Where the records below show the word "reqOf" in a line, please copy that line.

+++ Task data +++

-- ==== Sys2Proof/Machine/Packets.lean ====
section
/-!
DEFINITION. Packets at a port: link checks and SEQ, routing, egress, flow control, flush, and the transactions of a
requester (R246 to R259, R321 to R323).
-/

namespace Sys2Proof.Machine

/-! ### Egress of forwarded packets (R257, R264) -/

/-- The close of a class C or D packet's window, on this node's own time (R257): a section's last covered symbol. -/
def State.windowEnd (s : State) (k : Pkt) : Int :=
  if k.cls = Cls.d then
    let x := dPrefix k.payload
    let c := match s.pktPlaces 0 k.stream x.air.sfn x.air.slot with | y :: _ => y.1 | [] => 0
    let y := s.pktSlot 0 c x.air.sfn x.air.slot
    s.tAir y.1 y.2.1 x.air.sym - closeU
  else
    let x := cPrefix k.payload
    let c := match s.pktPlaces x.dir k.stream x.sfn x.slot with | y :: _ => y.1 | [] => 0
    let y := s.pktSlot x.dir c x.sfn x.slot
    s.tAir y.1 y.2.1 x.symEnd - closeC

/-- A packet of a downlink stream that is shed on a port: class D, or class C of the downlink direction, for a stream ID
names a different stream in each direction (R264, R489). -/
def State.isShed (s : State) (q : Nat) (k : Pkt) : Bool :=
  (s.port q).lostTx.isSome && (decide (k.cls = Cls.d) || decide (k.cls = Cls.c) && decide ((cPrefix k.payload).dir = 0)) &&
    (s.port q).shed.any (fun j =>
      let w := s.a (0x3010 + j / 16) (j % 16 + 1)
      bit w 16 && decide (w % 2 ^ 16 = k.stream))

/-- A class C or D packet goes on to a child port, or is discarded for it alone. -/
def State.forward (s : State) (q : Nat) (k : Pkt) (inp : Nat) : State :=
  if !s.active q then s
  else
    let s := s.modPort q (fun x => { x with carried := if k.cls ∈ x.carried then x.carried else k.cls :: x.carried })
    let s := if k.cls = Cls.d then s.modPort q (fun x => { x with
      dUsed := smSet 0 x.dUsed k.stream (smGet 0 x.dUsed k.stream + wireLen k.payload.length) }) else s
    if s.isShed q k then s.bump (0x6010 + q) 0x0C 1
    else s.modPort q (fun x => { x with egress := x.egress ++ [⟨k, false, some (s.windowEnd k), s.now, some inp⟩] })

/-- A class M packet goes on to a port; this hop numbers it (R249). -/
def State.forwardM (s : State) (q : Nat) (k : Pkt) (inp : Nat) : State :=
  s.modPort q (fun x => { x with egress := x.egress ++ [⟨k, true, none, s.now, some inp⟩] })

/-- Sends on each FLU whose place in the queue has come: the forwarded packets that preceded it have left (R259). -/
def State.fluRelease (s : State) (q : Nat) : State :=
  let due := fun (x : Nat × Nat × List EgItem) => x.2.2.all (fun e => decide (e ∉ (s.port q).egress))
  ((s.port q).fluWait.filter due).foldl (fun s x => s.sendCtl q ([0x7C, x.1, 0] ++ bytesBE 2 x.2.1))
    (s.modPort q (fun y => { y with fluWait := y.fluWait.filter (fun x => !due x) }))

/-- Drops items of an egress queue, counted in an object of its port (FWD_DISCARD or SHED_PKTS). -/
def State.dropItems (s : State) (q sub : Nat) (f : EgItem → Bool) : State :=
  let n := ((s.port q).egress.filter f).length
  ((s.modPort q (fun x => { x with egress := x.egress.filter (fun e => !f e) })).bump (0x6010 + q) sub n).fluRelease q

/-- A copy whose window has closed before it started (R257). -/
def State.expired (s : State) (e : EgItem) : Bool :=
  !e.own && (match e.close with | some c => decide (c < s.time_) | none => false)

/-- FWD_WINDOW_DISCARD on a child port. -/
def State.fwdDiscard (s : State) (q : Nat) : State := (s.dropItems q 0x0B s.expired).fcJudge

/-- While the D and U pool is at DU_HIGH, the oldest packets that a child egress in HOLD has not read go, for that child
only (R257). -/
def State.poolRelief (s : State) (p : Nat) : Nat → State
  | 0 => s
  | n + 1 =>
    if s.fcOcc p 2 < 1024 * s.a (0x6200 + p) 5 then s
    else
      let old := fun q => if (smGet FcState.init (s.port q).tx 2).held then
        (s.port q).egress.find? (fun e => decide (e.inp = some p ∧ e.pkt.cls = Cls.d)) else none
      match old 1, old 2 with
      | some a, some b =>
        let q := if b.arrived < a.arrived then 2 else 1
        let e := if q = 1 then a else b
        State.poolRelief (s.dropItems q 0x0B (fun x => decide (x = e))) p n
      | some a, none => State.poolRelief (s.dropItems 1 0x0B (fun x => decide (x = a))) p n
      | none, some b => State.poolRelief (s.dropItems 2 0x0B (fun x => decide (x = b))) p n
      | none, none => s

/-! ### Ingress (R247 to R249) -/

/-- A link check fails: counted, with LINK_ERR once per slot (R270). -/
def State.linkErr (s : State) (p sub : Nat) : State := (s.bump (0x6010 + p) sub 1).slotAlarm Al.linkErr p

/-- The checks of Table 10-9 up to the CRC, on the bytes between SOP and EOP or ABT. -/
def State.linkChecks (s : State) (p : Nat) (l : List Nat) (eop : Bool) : Option Pkt × State :=
  if l.length < 16 then (none, s.linkErr p 5)
  else if crc16 (l.take 14) ≠ ofBytesBE ((l.drop 14).take 2) then (none, s.linkErr p 3)
  else
    let k := pktOf l
    let len := bits (payWord l 1) 0 12
    if 5 < k.cls then (none, s.linkErr p 6)
    else if 2048 < len ∨ l.length ≠ 16 + 4 * len + 4 then (none, s.linkErr p 5)
    else if !eop then (none, s.bump (0x6010 + p) 7 1)
    else if crc32 (l.take (16 + 4 * len)) ≠ ofBytesBE (l.drop (16 + 4 * len)) then
      let s := s.linkErr p 4
      -- a copy in progress is ended with ABT on each child egress that the packet goes to
      (none, if p = 0 ∧ (k.cls = Cls.c ∨ k.cls = Cls.d) then
        [1, 2].foldl (fun s q => if s.active q ∧ (s.childRoute k.dest = none ∨ s.childRoute k.dest = some q) ∧ k.dest ≠ 0
          then s.sendCtl q [0xFE] else s) s else s)
    else (some k, s)

/-- The key of a combination of SRC, CLASS and STREAM_OBJ (R249). -/
def comboKey (k : Pkt) : Nat := (k.src * 8 + k.cls) * 65536 + k.stream

/-- The SEQ check of R249 for classes T, M and C. -/
def State.seqCheck (s : State) (p : Nat) (k : Pkt) : Bool × State :=
  if ¬ (k.cls = Cls.t ∨ k.cls = Cls.m ∨ k.cls = Cls.c) then (true, s)
  else
    let key := comboKey k
    let take := fun (s : State) => s.modPort p (fun q => { q with lastSeq := smInsert q.lastSeq key (k.seq + 1) })
    let l := smGet 0 (s.port p).lastSeq key
    if l = 0 ∨ (k.first ∧ !k.replay) then (true, take s)
    else
      let step := (k.seq + 65536 - (l - 1)) % 65536
      if step = 1 then (true, take s)
      else if 2 ≤ step ∧ step ≤ 65280 then (true, take (s.bump (0x6010 + p) 8 1))
      else (false, s.bump (0x6010 + p) 9 1)

/-- A packet that finds its class's space full (R250, R251). -/
def State.full (s : State) (p : Nat) (k : Pkt) : Bool :=
  let occ := if k.cls = Cls.d ∨ k.cls = Cls.u then s.fcOcc p 2 else s.occupancy p k.cls
  decide (reservation k.cls < occ + bufSize k.payload.length)

/-! ### Requests and responses (R254 to R256, R322, R323) -/

/-- The requester of a class M packet. -/
def reqOf (p : Nat) (k : Pkt) (bcast : Bool) : Req := ⟨2, k.src, p, k.stream % 128, k.prio, bcast⟩

/-- A request for this node joins the M request queue, unless its tag is refused (R255). -/
def State.mRequest (s : State) (p : Nat) (k : Pkt) (bcast : Bool) : State :=
  let m := mReqOf (reqOf p k bcast) s.now (decide (k.dest = 0)) k.payload
  let same := fun (x : MReq) => decide (x.req.kind = 2 ∧ x.req.id = k.src ∧ x.req.tag = m.req.tag) && !x.req.bcast
  if 95 < m.req.tag then s.answer m.req m.op m.w1 St.badTag []
  else if !bcast ∧ (s.mq.any same ∨ s.inService.any same) then
    let keep := s.inService
    { s.answer m.req m.op m.w1 St.tagBusy [] with inService := keep }
  else { s with mq := s.mq ++ [m] }

/-- A transaction of this node that a response answers. -/
def answers (k : Pkt) (m : MTag) : Bool := decide (m.tag = k.stream % 128 ∧ (m.dest = k.src ∨ m.dest = 0))

/-- A response is handed to the requester. -/
def State.deliver (s : State) (k : Pkt) (m : MTag) : State :=
  if m.lhp then s.lhpPush (lhpFrame 2 k.prio m.tag k.src k.payload) else s

/-- The tags that M_TIMEOUT has freed in the present cycle. -/
def State.freedNow (s : State) : List (MTag × Nat) :=
  s.hier.freed.filter (fun x => decide (timeCycle (x.2 : Int) = timeCycle (s.now : Int)))

/-- M_RESPONSE_RECEIVE: a response for this node frees its tag, or is late (R255); one in the very cycle of the timeout is
taken (Table 10-18). -/
def State.mResponse (s : State) (p : Nat) (k : Pkt) : State :=
  match s.mTags.find? (answers k) with
  | some m => { s with mTags := s.mTags.filter (fun x => decide (x ≠ m)) }.deliver k m
  | none =>
    match s.freedNow.find? (fun x => answers k x.1) with
    | some x => { s with hier := { s.hier with freed := s.freedNow.filter (fun y => decide (y ≠ x)) } }.deliver k x.1
    | none => s.bump (0x6010 + p) 0x12 1

/-- A class M packet that is discarded by Table 13-3. -/
def State.routeMiss (s : State) : State := s.bump 0x1100 0x0C 1

/-- A request that cannot be routed is answered; a response is discarded. -/
def State.noRoute (s : State) (p : Nat) (k : Pkt) : State :=
  if k.resp then s.routeMiss
  else
    let m := mReqOf (reqOf p k false) s.now false k.payload
    s.answer m.req m.op m.w1 St.noRoute []

/-- A class M packet is sent towards a child port (R323). -/
def State.towardChild (s : State) (p q : Nat) (k : Pkt) : State :=
  if !s.active q then s.noRoute p k
  else if !k.resp ∧ k.dest = s.childAddr q then s.proxyIn q (mReqOf (reqOf p k false) s.now false k.payload)
  else s.forwardM q k p

/-- A response from the own child of a port passes only while its record is held (R323). -/
def State.responseUp (s : State) (p : Nat) (k : Pkt) (f : State → State) : State :=
  if p ≠ 0 ∧ k.resp ∧ k.src = s.childAddr p then
    match (s.port p).proxies.find? (fun r => decide (r.req.id = k.dest ∧ r.req.tag = k.stream % 128)) with
    | some r => f (s.modPort p (fun q => { q with proxies := q.proxies.filter (fun x => decide (x ≠ r)) }))
    | none => s.bump (0x6010 + p) 0x12 1
  else f s

/-- Class M at a port (Table 13-3). -/
def State.routeM (s : State) (p : Nat) (k : Pkt) : State :=
  let write := decide (bits (payWord k.payload 0) 28 4 = 2 ∨ bits (payWord k.payload 0) 28 4 = 4)
  if k.dest = s.addr ∧ s.addr ≠ 0 then (if k.resp then s.mResponse p k else s.mRequest p k false)
  else if k.dest = 0 then
    if p = 0 then (if k.resp then s.mResponse p k else s.mRequest p k false) else s.routeMiss
  else if k.dest = 0x3FFFF then
    if p ≠ 0 ∨ k.resp ∨ !write then s.routeMiss
    else
      let s := s.mRequest p k true
      [1, 2].foldl (fun s q => if s.active q then s.forwardM q k p else s) s
  else match s.childRoute k.dest with
    | some q => s.responseUp p k (fun s => s.towardChild p q k)
    | none =>
      if p = 0 then s.noRoute p k
      else if !s.active 0 then s.noRoute p k
      else s.responseUp p k (fun s => s.forwardM 0 k p)

/-- The node itself has taken in a class C or D packet: the ingress buffer of port U keeps it until the touchstone of its symbol,
or the close of the window of the last symbol it was held for (R257). -/
def State.keepOwn (s : State) (k : Pkt) (until_ : Option Int) : State :=
  match until_ with
  | some c => s.modPort 0 (fun q => { q with
      keep := s.stillKept q.keep ++ [⟨k, true, some c, s.now, some 0⟩] })
  | none => s

/-- Classes C and D at a port (Table 13-3). -/
def State.routeCD (s : State) (p : Nat) (k : Pkt) : State :=
  let use := fun (s : State) => if k.cls = Cls.d then (s.dlPacket k).keepOwn k (s.dlKept k)
    else (s.sectionArrives k).keepOwn k (s.sectKept k)
  let all := fun (s : State) => [1, 2].foldl (fun s q => s.forward q k p) s
  if p ≠ 0 then s.routeMiss
  else if k.dest = s.addr ∨ k.dest = 0x3FFFF then (if k.dest = 0 then use s else all (use s))
  else if k.dest = 0 then use s
  else match s.childRoute k.dest with
    | some q => s.forward q k p
    | none => all (use s)

/-- A class A packet: from a child, consumed; while the control processor is absent past 30 ms it waits (R324, R328). -/
def State.takeA (s : State) (p : Nat) (k : Pkt) : State :=
  if p = 0 then s
  else if s.cpLost then s.modPort p (fun q => { q with aWait := q.aWait ++ [k] })
  else s.classA p k

/-- A packet that has passed the link goes to its class. -/
def State.toClass (s : State) (p : Nat) (k : Pkt) (stamp : Int) : State :=
  if k.cls = Cls.t then (s.seenSrc p k.src).ptpReceive p k.payload stamp
  else if k.cls = Cls.a then (s.seenSrc p k.src).takeA p k
  else if k.cls = Cls.u then (if p = 0 then s else (s.seenSrc p k.src).ulChildPacket p k)
  else if k.cls = Cls.m then s.routeM p k
  else s.routeCD p k

/-- PACKET_RECEIVE on a port: what stands between SOP and EOP (or ABT), and the arrival stamp of SOP (R293). A value of 256 and
above is a K symbol, 256 more than its code: inside a packet it breaks Table 10-1, so it is discarded with the packet and
counts in CODE_ERR (R243). -/
def State.packetReceive (s : State) (p : Nat) (l : List Nat) (eop : Bool) (stamp : Int) : State :=
  let bad := (l.filter (fun b => decide (256 ≤ b))).length
  if !s.active p then s
  else if bad ≠ 0 then (s.bump (0x6010 + p) 2 bad).slotAlarm Al.linkErr p
  else match s.linkChecks p l eop with
    | (none, s) => s
    | (some k, s) =>
      let c := s.seqCheck p k
      if !c.1 then c.2
      else
        let s := c.2.bump (0x6010 + p) 1 1
        let s := if k.cls = Cls.d ∨ k.cls = Cls.u then s else s.modPort p (fun q => { q with oRx := q.oRx + wireLen k.payload.length })
        if s.full p k then s.bump (0x6010 + p) 0x0A 1
        else
          let s := s.toClass p k stamp
          (s.poolRelief p ((s.port 1).egress.length + (s.port 2).egress.length)).fcJudge

/-! ### Egress (R249, R250, R263, R297) -/

/-- Egress rank (Table 10-10). -/
def egRank (cls : Nat) : Nat :=
  if cls = Cls.t then 0 else if cls = Cls.a then 1 else if cls = Cls.c then 2 else if cls = Cls.m then 3 else 4

/-- Classes that the replay store keeps. -/
def replayed (cls : Nat) : Bool := decide (cls = Cls.t ∨ cls = Cls.m ∨ cls = Cls.c)

/-- The sender holds a class (Table 10-11). -/
def State.holds (s : State) (p cls : Nat) : Bool :=
  match fcClass cls with | some k => (smGet FcState.init (s.port p).tx k).held | none => false

/-- The next scheduled U departure (R44), that of a packet which has its place now and still waits for the wire included. -/
def State.nextDep (s : State) : Option Int :=
  ((s.ul.own.filter (fun o => !o.gone)).map (fun o => s.tDep o.e o.p) ++
    ((s.port 0).egress.filter (fun e => decide (e.pkt.cls = Cls.u))).filterMap (fun e => e.close)).foldl
    (fun a d => match a with | none => some d | some b => some (if d < b then d else b)) none

/-- Packets of a combination that a port has sent in the last 2 ms (R249). -/
def State.recent (s : State) (p key : Nat) : Nat :=
  ((s.port p).sentAt.filter (fun x => decide (x.1 = key ∧ s.now < x.2 + 2 * tMs))).length

/-- A packet may start on a port now: its class is not held, at most 255 packets of its combination leave within 2 ms (R249),
and on port U it ends before the next U departure (R250). -/
def State.mayStart (s : State) (p : Nat) (k : Pkt) : Bool :=
  !s.holds p k.cls && decide (s.recent p (comboKey k) < 255) && (decide (p ≠ 0) || decide (k.cls = Cls.u) ||
    (match s.nextDep with
     | some d => decide (s.time_ + (s.wireTime p (s.txWidth p) k.payload.length : Int) ≤ d)
     | none => true))

/-- Bytes of the replay store (R263). -/
def replayMax : Nat := 262144

/-- Keeps the newest packets of a replay store within its size; answers what remains and what is gone. -/
def trimReplay : List ReplayItem → Nat → List ReplayItem × List Nat
  | [], _ => ([], [])
  | r :: l, total =>
    if total ≤ replayMax then (r :: l, [])
    else let x := trimReplay l (total - (20 + r.pkt.payload.length)); (x.1, r.epm :: x.2)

+++

__Output of the task__:
def reqOf (p : Nat) (k : Pkt) (bcast : Bool) : Req := ⟨2, k.src, p, k.stream % 128, k.prio, bcast⟩
  let m := mReqOf (reqOf p k bcast) s.now (decide (k.dest = 0)) k.payload
    let m := mReqOf (reqOf p k false) s.now false k.payload
  else if !k.resp ∧ k.dest = s.childAddr q then s.proxyIn q (mReqOf (reqOf p k false) s.now false k.payload)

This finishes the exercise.